# Approaching....



## Vol (Jul 5, 2009)

Really hate to think about this, but it will soon be here.

Regards, Mike

http://www.accuweather.com/en/features/trend/fall_foliage_forecast_exceptio/33676385


----------



## Teslan (Aug 20, 2011)

Vol said:


> Really hate to think about this, but it will soon be here.
> 
> Regards, Mike
> 
> http://www.accuweather.com/en/features/trend/fall_foliage_forecast_exceptio/33676385


A chance of snow here on Friday.


----------



## vhaby (Dec 30, 2009)

A pair of ducks did a fly by yesterday evening...seems quite early for this 'here.'


----------



## swmnhay (Jun 13, 2008)

Predicting snow in the Black Hills today.

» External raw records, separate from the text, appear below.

-- ==== Sys2Proof/Laws/KeepsStoreOps.lean ====
section
/-! SUPPORT. `Keeps` of the operations of Sys2Proof/Machine/StoreOps.lean. -/

set_option linter.unusedTactic false
set_option linter.unreachableTactic false
set_option linter.tactic.unusedName false
set_option linter.unusedVariables false

namespace Sys2Proof

open Machine

theorem showFuses_keeps {s₀ : State} {s : State} (h₀ : Keeps s₀ s) :
    Keeps s₀ (State.showFuses s) := by
  unfold State.showFuses
  extract_lets +onlyGivenNames x0; refine Keeps.cut s₀ x0 ?_ fun h1 => ?_
  · unfold x0; apply setF_keeps; apply setF_keeps; apply setF_keeps; assumption
  clear_value x0; extract_lets +onlyGivenNames x2; refine Keeps.cut s₀ x2 ?_ fun h3 => ?_
  · unfold x2; apply setF_keeps; assumption
  clear_value x2; extract_lets +onlyGivenNames x4; refine Keeps.cut s₀ x4 ?_ fun h5 => ?_
  · unfold x4; apply setF_keeps; apply setF_keeps; assumption
  clear_value x4; apply setF_keeps; apply setF_keeps; assumption

theorem addFuse_keeps {s₀ s : State} (f w v : Nat) (h₀ : Keeps s₀ s) : Keeps s₀ (State.addFuse s f w v) := by
  refine h₀.trans ⟨⟨rfl, rfl, Nat.le_refl _, List.suffix_refl _⟩, fun u => { u with fuses := mwf_mset _ _ _ _ u.fuses },
    fun u a b h => ?_⟩
  unfold fuseBit State.addFuse at *
  by_cases e : a = f * 256 + w
  · subst e; simp only [mget_mset_same _ _ _ _ u.fuses, BitVec.getLsbD_or, h, Bool.true_or]
  · simpa only [mget_mset_ne _ e] using h

theorem blow_keeps {s₀ : State} {s : State} (f : Nat) (w : Nat) (n : Nat) (h₀ : Keeps s₀ s) :
    Keeps s₀ (State.blow s f w n) := by
  unfold State.blow
  split
  · assumption
  apply addFuse_keeps; assumption

theorem blowTo_keeps {s₀ : State} (c : Nat) (target : Nat) (a1 : Nat) {a2 : State} (h₀ : Keeps s₀ a2) :
    Keeps s₀ (State.blowTo c target a1 a2) := by
  induction a1 generalizing c target a2 with
  | zero =>
    unfold State.blowTo
    assumption
  | succ n ih =>
    unfold State.blowTo
    apply Keeps.ite
    · apply ih; apply blow_keeps; assumption
    assumption

theorem acceptSvn_keeps {s₀ : State} {s : State} (c : Nat) (svn : Nat) (commit : Bool) (h₀ : Keeps s₀ s) :
    Keeps s₀ (State.acceptSvn s c svn commit) := by
  unfold State.acceptSvn
  extract_lets +onlyGivenNames x0; refine Keeps.cut s₀ x0 ?_ fun h1 => ?_
  · unfold x0; apply Keeps.ite
    · apply blowTo_keeps; assumption
    assumption
  clear_value x0; extract_lets +onlyGivenNames x2; refine Keeps.cut s₀ x2 ?_ fun h3 => ?_
  · unfold x2; apply Keeps.ite
    · apply setF_keeps; assumption
    assumption
  clear_value x2; apply showFuses_keeps; assumption

theorem countErase_keeps {s₀ : State} {s : State} (l : Nat) (h₀ : Keeps s₀ s) :
    Keeps s₀ (State.countErase s l) := by
  unfold State.countErase
  extract_lets +onlyGivenNames x0; extract_lets +onlyGivenNames x1; extract_lets +onlyGivenNames x2
  refine Keeps.cut s₀ x2 ?_ fun h3 => ?_
  · unfold x2; apply Keeps.upd₀; assumption
  clear_value x2; apply setF_keeps; assumption

theorem showStore_keeps {s₀ : State} {s : State} (h₀ : Keeps s₀ s) :
    Keeps s₀ (State.showStore s) := by
  unfold State.showStore
  extract_lets +onlyGivenNames x0; refine Keeps.cut s₀ x0 ?_ fun h1 => ?_
  · unfold x0; apply setF_keeps; apply setF_keeps; assumption
  clear_value x0; apply setF_keeps; assumption

theorem writeAnchor_keeps {s₀ : State} {s : State} (active : Nat) (worn : Bool) (h₀ : Keeps s₀ s) :
    Keeps s₀ (State.writeAnchor s active worn) := by
  unfold State.writeAnchor
  extract_lets +onlyGivenNames x0; apply Keeps.ite
  · assumption
  extract_lets +onlyGivenNames x1; extract_lets +onlyGivenNames x2; refine Keeps.cut s₀ x2 ?_ fun h3 => ?_
  · unfold x2; apply countErase_keeps; assumption
  clear_value x2; apply Keeps.upd₀; assumption

theorem retireSector_keeps {s₀ : State} {s : State} (l : Nat) (h₀ : Keeps s₀ s) :
    Keeps s₀ (State.retireSector s l) := by
  unfold State.retireSector
  extract_lets +onlyGivenNames x0; extract_lets +onlyGivenNames x1; extract_lets +onlyGivenNames x2
  refine Keeps.cut s₀ x2 ?_ fun h3 => ?_
  · unfold x2; apply Keeps.upd₀; assumption
  clear_value x2; split
  · extract_lets +onlyGivenNames x4; extract_lets +onlyGivenNames x5; extract_lets +onlyGivenNames x6
    refine Keeps.cut s₀ x6 ?_ fun h7 => ?_
    · unfold x6; apply Keeps.upd₀; assumption
    clear_value x6; extract_lets +onlyGivenNames x8; refine Keeps.cut s₀ x8 ?_ fun h9 => ?_
    · unfold x8; apply writeAnchor_keeps; assumption
    clear_value x8; apply showStore_keeps; apply report_keeps; assumption
  extract_lets +onlyGivenNames x10; refine Keeps.cut s₀ x10 ?_ fun h11 => ?_
  · unfold x10; apply writeAnchor_keeps; apply setF_keeps; assumption
  clear_value x10; apply showStore_keeps; apply raiseCause_keeps; apply report_keeps; assumption

theorem nextJournal_keeps {s₀ : State} (a0 : Nat) (a1 : Nat) {a2 : State} (h₀ : Keeps s₀ a2) :
    Keeps s₀ (State.nextJournal a0 a1 a2).2 := by
  induction a0 generalizing a1 a2 with
  | zero =>
    unfold State.nextJournal
    apply Keeps.mk_snd; assumption
  | succ n ih =>
    unfold State.nextJournal
    extract_lets +onlyGivenNames x0; extract_lets +onlyGivenNames x1; refine Keeps.cut s₀ x1 ?_ fun h2 => ?_
    · unfold x1
      apply Keeps.ite
      · apply retireSector_keeps; assumption
      assumption
    clear_value x1; apply Keeps.ite_snd
    · apply ih; assumption
    apply Keeps.mk_snd; apply countErase_keeps; assumption

theorem journal_keeps {s₀ : State} {s : State} (h₀ : Keeps s₀ s) :
    Keeps s₀ (State.journal s) := by
  unfold State.journal
  extract_lets +onlyGivenNames x0; extract_lets +onlyGivenNames x1; refine Keeps.cut s₀ x1 ?_ fun h2 => ?_
  · unfold x1
    apply Keeps.upd₀; assumption
  clear_value x1; extract_lets +onlyGivenNames x3; apply Keeps.ite
  · apply Keeps.upd₀; assumption
  split
  rename_i r4 r5 r6 r7; refine Keeps.cut s₀ r6 (Keeps.of_snd r7 ?_) fun h8 => ?_
  · apply nextJournal_keeps; assumption
  apply Keeps.upd₀; assumption

theorem energyCheck_keeps {s₀ : State} {s : State} (h₀ : Keeps s₀ s) :
    Keeps s₀ (State.energyCheck s).2 := by
  unfold State.energyCheck
  apply Keeps.ite_snd
  · dsimp only; apply setF_keeps; assumption
  extract_lets +onlyGivenNames x0; extract_lets +onlyGivenNames x1; extract_lets +onlyGivenNames x2
  refine Keeps.cut s₀ x2 ?_ fun h3 => ?_
  · unfold x2; apply setF_keeps; apply setF_keeps; assumption
  clear_value x2; apply Keeps.ite_snd
  · dsimp only; assumption
  dsimp only; apply setF_keeps; assumption

theorem putAdapter_keeps {s₀ : State} {s : State} (p : Pkg) (l : List Byte) (h₀ : Keeps s₀ s) :
    Keeps s₀ (State.putAdapter s p l) := by
  unfold State.putAdapter
  extract_lets +onlyGivenNames x0; extract_lets +onlyGivenNames x1; refine Keeps.cut s₀ x1 ?_ fun h2 => ?_
  · unfold x1
    apply Keeps.foldl
    · assumption
    intro u3 u4 h5; apply putAdapterOn_keeps; assumption
  clear_value x1; apply Keeps.upd₀; assumption

theorem digestCopies_keeps {s₀ : State} (n : Nat) (a1 : List (Fin 8 × Nat)) (a2 : List (BitVec 64)) {a3 : State} (h₀ :
    Keeps s₀ a3) :
    Keeps s₀ (State.digestCopies n a1 a2 a3).2.2 := by
  induction a1 generalizing n a2 a3 with
  | nil =>
    unfold State.digestCopies
    apply Keeps.mk_snd₂; assumption
  | cons x l ih =>
    unfold State.digestCopies
    split
    rename_i r0 r1 r2 r3 r4; refine Keeps.cut s₀ r3 (Keeps.of_snd₂ r4 ?_) fun h5 => ?_
    · apply digestRows_keeps; assumption
    split
    rename_i r6 r7 r8 r9 r10; refine Keeps.cut s₀ r9 (Keeps.of_snd₂ r10 ?_) fun h11 => ?_
    · apply ih; assumption
    apply Keeps.mk_snd₂; assumption

theorem blameAt_keeps {s₀ : State} {s : State} (row : Nat) (k : Nat) (also : Option Nat) (h₀ : Keeps s₀ s) :
    Keeps s₀ (State.blameAt s row k also) := by
  unfold State.blameAt
  extract_lets +onlyGivenNames x0; extract_lets +onlyGivenNames x1; extract_lets +onlyGivenNames x2
  refine Keeps.cut s₀ x2 ?_ fun h3 => ?_
  · unfold x2
    apply report_keeps; apply bump_keeps; assumption
  clear_value x2; apply Keeps.ite
  · apply setF_keeps; assumption
  assumption

theorem copyRun_keeps {s₀ : State} (n : Nat) (src : Fin 8 × Nat) (dst : Fin 8 × Nat) {s : State} (h₀ : Keeps s₀ s) :
    Keeps s₀ (State.copyRun n src dst s) := by
  unfold State.copyRun
  apply Keeps.foldl
  · assumption
  intro u0 u1 h2; split
  rename_i r3 r4 r5 r6; refine Keeps.cut s₀ r5 (Keeps.of_snd r6 ?_) fun h7 => ?_
  · apply getRow_keeps; assumption
  apply putRow_keeps; assumption

theorem repairCopy_keeps {s₀ : State} (n : Nat) (d : BitVec 64) (dst : Fin 8 × Nat) (l : List (Fin 8 × Nat)) (t : Nat)
    (errs : List (BitVec 64)) {s : State} (h₀ : Keeps s₀ s) :
    Keeps s₀ (State.repairCopy n d dst l t errs s).2 := by
  induction l generalizing t errs s with
  | nil => exact report_keeps _ h₀
  | cons src l ih =>
    cases t with
    | zero => exact report_keeps _ h₀
    | succ t =>
      have h := digestRows_keeps dst.1 dst.2 n [] (copyRun_keeps n src dst h₀)
      exact Keeps.ite_snd (report_keeps _ (bump_keeps _ _ h)) (ih _ _ h)

theorem mendCopies_keeps {s₀ : State} (n : Nat) (d : BitVec 64) (rows : List (Fin 8 × Nat)) (good : List (Fin 8 × Nat))
    (a4 : List Copy) (a5 : List (BitVec 64)) {a6 : State} (h₀ : Keeps s₀ a6) :
    Keeps s₀ (State.mendCopies n d rows good a4 a5 a6).2 := by
  induction a4 generalizing n d rows good a5 a6 with
  | nil =>
    unfold State.mendCopies
    apply Keeps.mk_snd; assumption
  | cons x l ih =>
    unfold State.mendCopies
    split
    · apply ih; assumption
    split
    rename_i r0 r1 r2 r3 r4; refine Keeps.cut s₀ r3 (Keeps.of_snd₂ r4 ?_) fun h5 => ?_
    · apply digestRows_keeps; assumption
    extract_lets +onlyGivenNames x6; refine Keeps.cut s₀ x6 ?_ fun h7 => ?_
    · unfold x6
      apply Keeps.ite
      · assumption
      apply blameAt_keeps; assumption
    clear_value x6; extract_lets +onlyGivenNames x8; split
    rename_i r9 r10 r11 r12; refine Keeps.cut s₀ r11 (Keeps.of_snd r12 ?_) fun h13 => ?_
    · apply repairCopy_keeps; assumption
    apply ih; assumption

theorem agree_keeps {s₀ : State} {s : State} (j : Job) (p : Pkg) (errs : List (BitVec 64)) (h₀ : Keeps s₀ s) :
    Keeps s₀ (State.agree s j p errs).2 := by
  unfold State.agree
  extract_lets +onlyGivenNames x0; extract_lets +onlyGivenNames x1; split
  rename_i r2 r3 r4 r5 r6; refine Keeps.cut s₀ r5 (Keeps.of_snd₂ r6 ?_) fun h7 => ?_
  · apply digestCopies_keeps; assumption
  extract_lets +onlyGivenNames x8; apply Keeps.ite_snd
  · apply Keeps.mk_snd; assumption
  apply Keeps.ite_snd
  · apply Keeps.mk_snd; assumption
  split
  · unfold x8
    extract_lets +onlyGivenNames x10; split
    rename_i r11 r12 r13 r14; refine Keeps.cut s₀ r13 (Keeps.of_snd r14 ?_) fun h15 => ?_
    · apply mendCopies_keeps; assumption
    apply Keeps.mk_snd; assumption
  split
  rename_i r16 r17 r18 r19 r20; refine Keeps.cut s₀ r19 (Keeps.of_snd₂ r20 ?_) fun h21 => ?_
  · apply digestCopies_keeps; assumption
  split
  · apply Keeps.mk_snd; assumption
  apply Keeps.ite_snd
  · clear_value x1; split
    · apply Keeps.mk_snd; apply blameAt_keeps; assumption
    apply Keeps.mk_snd; assumption
  unfold x8
  extract_lets +onlyGivenNames x22; split
  rename_i r23 r24 r25 r26; refine Keeps.cut s₀ r25 (Keeps.of_snd r26 ?_) fun h27 => ?_
  · apply mendCopies_keeps; assumption
  apply Keeps.mk_snd; assumption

7" in Lead.That means a lot more higher up generaly.

Anybody for snowmobileing in Sept?


----------



## deadmoose (Oct 30, 2011)

Where is my September heat? That was the best part about back to school @ the U. Always hot for a couple weeks in September. And the college girls dressed accordingly.


----------



## Vol (Jul 5, 2009)

swmnhay said:


> Predicting snow in the Black Hills today.7" in Lead.That means a lot more higher up generaly.Anybody for snowmobileing in Sept?


Still have hay to bale the rest of this month and probably into the first part of October here. And I will probably plant my Orchard Grass next week.

Regards, Mike.


----------